Religion is clearly spiritual in nature, but spirituality does not need to be religious. Spirituality means different things to different people. For Māori, the terms ‘wairuatanga’ or ‘wairua’ are used to speak of the spiritual dimension and things pertaining to the spirit of an individual or living being as in the ‘wairua’ or spiritual essence of each living thing. Spirituality is the aspect of humanity that refers to the way individuals seek and express meaning and purpose and the way they experience their connectedness to the moment, to self, to others, to nature, and to the significant or sacred. “Spirituality can be considered as being essentially about primary relationships. In this regard there are at least four qualitative relationships that express spirituality, and these are the relationships between: people and their environment, land, mountains, sea, sky, etc; people and other people in terms of justice and love, families, communities, nations, etc; people and their and other persons’ heritage, ancestry, culture, history, etc; and people and the numinous that which is other, beyond the physical, transcendent, what some people refer to as God.” (Rev. Charles Waldegrave, 2003). We have in Aotearoa a ripe opportunity to nurture spirituality across its many forms. If one accepts that, like keeping physically fit, it is important to be spirituality fit, then creating an environment where this can be enabled may be one of the few new things we can try in a country and planet that is running out of answers, or at least keeps on doing the same old inane things for the planet and the majority of animals on it. Fostering spiritual, awareness, learning, needs, fitness, and so on, must be considered at every level of society.

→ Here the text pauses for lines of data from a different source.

-- ==== Sys2Proof/WellFormed.lean ====
section
/-! DEFINITION. Which instruction sequences are legal: the form, the register fields and the prefix options of every
instruction (R137 to R146, and the encoding tables of the instruction chapters), and the checks of R141 to R145 made from
them. An instruction that is not well formed takes the illegal-instruction trap at step 1 of R148. -/

namespace Sys2Proof

/-- The word forms (R137, R138). `event` marks a row that is no instruction word. -/
inductive Form where
  | la | lb | lm | ua | ui | ub | uc | um | event
  deriving DecidableEq, Repr

/-- What a register field names. -/
inductive RegClass where
  | none | v | w | mask
  deriving DecidableEq, Repr

/-- The use an instruction makes of a register field: class, first register, registers in the group, read, written. -/
structure Fld where
  cls : RegClass
  reg : Nat
  size : Nat
  rd : Bool
  wr : Bool
  deriving DecidableEq, Repr

/-- A field that names no register. -/
def Fld.none : Fld := ⟨.none, 0, 0, false, false⟩

/-- A v group that is read. -/
def vR (r : BitVec 8) (n : Nat) : Fld := ⟨.v, r.toNat, n, true, false⟩
/-- A v group that is written. -/
def vW (r : BitVec 8) (n : Nat) : Fld := ⟨.v, r.toNat, n, false, true⟩
/-- A v group that is read and written (the third source of R139). -/
def vM (r : BitVec 8) (n : Nat) : Fld := ⟨.v, r.toNat, n, true, true⟩
/-- A w group that is read. -/
def wR (r : BitVec 6) (n : Nat) : Fld := ⟨.w, r.toNat, n, true, false⟩
/-- A w group that is written. -/
def wW (r : BitVec 6) (n : Nat) : Fld := ⟨.w, r.toNat, n, false, true⟩
/-- A w group that is read and written. -/
def wM (r : BitVec 6) (n : Nat) : Fld := ⟨.w, r.toNat, n, true, true⟩
/-- A mask that is written. -/
def mW (r : BitVec 3) : Fld := ⟨.mask, r.toNat, 1, false, true⟩

/-- The static facts of an instruction: its form, the uses of its fields [23:16] or [23:18] (`d`), [15:8] or [17:12] (`a`),
[7:0] or [11:6] (`b`) and of a further group (`x`), the prefix options it accepts, and whether its own field values are
defined (`legal`). -/
structure OpInfo where
  form : Form
  d : Fld := Fld.none
  a : Fld := Fld.none
  b : Fld := Fld.none
  x : Fld := Fld.none
  /-- The group `x` starts at a multiple of its size (R139); the payload of `regroup` need not. -/
  xAlign : Bool := true
  lit : Bool := false
  /-- The field a literal replaces holds zero (forms LB and UI; LA and UA are read from `b`). -/
  litZero : Bool := true
  sat : Bool := false
  rmo : Bool := false
  uaOk : Bool := false
  ubOk : Bool := false
  rptOk : Bool := true
  /-- Under `rpt`, SB may add to the element offset of form LM (R225). -/
  offRpt : Bool := true
  /-- `sel` must be preceded by an `ext` with PRED (R189). -/
  needPred : Bool := false
  deferred : Bool := false
  privileged : Bool := false
  matrix : Bool := false
  legal : Bool := true
  deriving DecidableEq, Repr

/-- A row that is no instruction word. -/
def OpInfo.event : OpInfo := { form := .event }

/-- Form LA with destination and two sources. -/
def la3 (d a b : BitVec 8) : OpInfo :=
  { form := .la, d := vW d 1, a := vR a 1, b := vR b 1, uaOk := true, ubOk := true }
/-- Form LA whose third source is vd. -/
def la3m (d a b : BitVec 8) : OpInfo := { la3 d a b with d := vM d 1 }
/-- Form LA with destination and one source. -/
def la2 (d a : BitVec 8) : OpInfo := { form := .la, d := vW d 1, a := vR a 1, uaOk := true }
/-- Form LB with destination, one source and an immediate. -/
def lb2 (d a : BitVec 8) : OpInfo := { la2 d a with form := .lb }
/-- Form LB with a destination alone. -/
def lb0 (d : BitVec 8) : OpInfo := { form := .lb, d := vW d 1 }
/-- Form LM: the index register is the only v source besides the data group. -/
def lm (x : BitVec 8) : OpInfo := { form := .lm, a := vR x 1, uaOk := true }
/-- Form UA with no register. -/
def ua0 : OpInfo := { form := .ua }
/-- Form UA with destination and one source. -/
def ua2 (d a : BitVec 6) : OpInfo := { form := .ua, d := wW d 1, a := wR a 1 }
/-- Form UA with destination and two sources. -/
def ua3 (d a b : BitVec 6) : OpInfo := { ua2 d a with b := wR b 1 }
/-- Form UA with the `.d` bit: pairs when it is set. -/
def uaX (x : BitVec 1) (d a b : BitVec 6) : OpInfo :=
  let n := if x == 1 then 2 else 1
  { form := .ua, d := wW d n, a := wR a n, b := wR b n }
/-- Form UI. -/
def ui : OpInfo := { form := .ui }
/-- Form UB. -/
def ubr : OpInfo := { form := .ub }
/-- Form UM: the base address pair. -/
def um (a : BitVec 6) : OpInfo := { form := .um, a := wR a 2 }

/-- The registers a format takes (R140, R203): two for .f64, .i64 and .n64. -/
def fmtRegs (f : BitVec 4) : Nat := if f == 1 || f == 13 || f == 14 then 2 else 1
/-- The w registers of a UM size code (R139). -/
def umRegs (z : BitVec 3) : Nat := if z == 3 then 2 else if z == 4 then 4 else 1
/-- The w registers of a system register number: two for a 64-bit register (R128, Table 2). -/
def srRegs (n : BitVec 8) : Nat :=
  if n.toNat ∈ [0x02, 0x05, 0x0D, 0x0E, 0x15, 0x16, 0x17, 0x18, 0x19] then 2 else 1

/-- The system registers with a field of access P (R129, Table 3): the privilege trap in user mode (R5, R254, R256). -/
def srPrivileged (n : BitVec 8) : Bool :=
  decide (n.toNat ∈ [0x01, 0x02, 0x03, 0x04, 0x05, 0x06, 0x0C, 0x0D, 0x0E, 0x16, 0x17, 0x18, 0x19])

/-- The `ext` prefix of a sequence, with every field zero where there is none. -/
def Pfx.extD (p : Pfx) : Ext := p.ext.getD ⟨0, false, false, false, false, false, false, 0, false⟩
/-- The saturating form is asked for (R142). -/
def Pfx.sat (p : Pfx) : Bool := p.extD.sat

The Judeo-Christian stories were great stories for their time, and they still have a place in the ongoing reconstruction of our world. But they need to be told in the context of ordinary day to day living, intertwined with the ongoing stories of our day. In the same way that indigenous cultures, sometimes on the edge of extinction, have reclaimed their stories, language and heritage, Christianity has a reclamation job on its hands. Teetering on the brink of irrelevance, the survival and reinterpretation of this rich tradition and its stories of living may only be achieved by remembering and acting, not as though we have the mortgage on community, but as though we already belong to communities containing the pre-existent good news. The institutional church faces some tough choices. Do we continue shuffling utensils at the altar until extinction, or are we prepared to undertake, what is commonly termed, a paradigm shift; a complex shifting of gears and windows so that the way we view the world, and our place in it, is changed beyond recognition?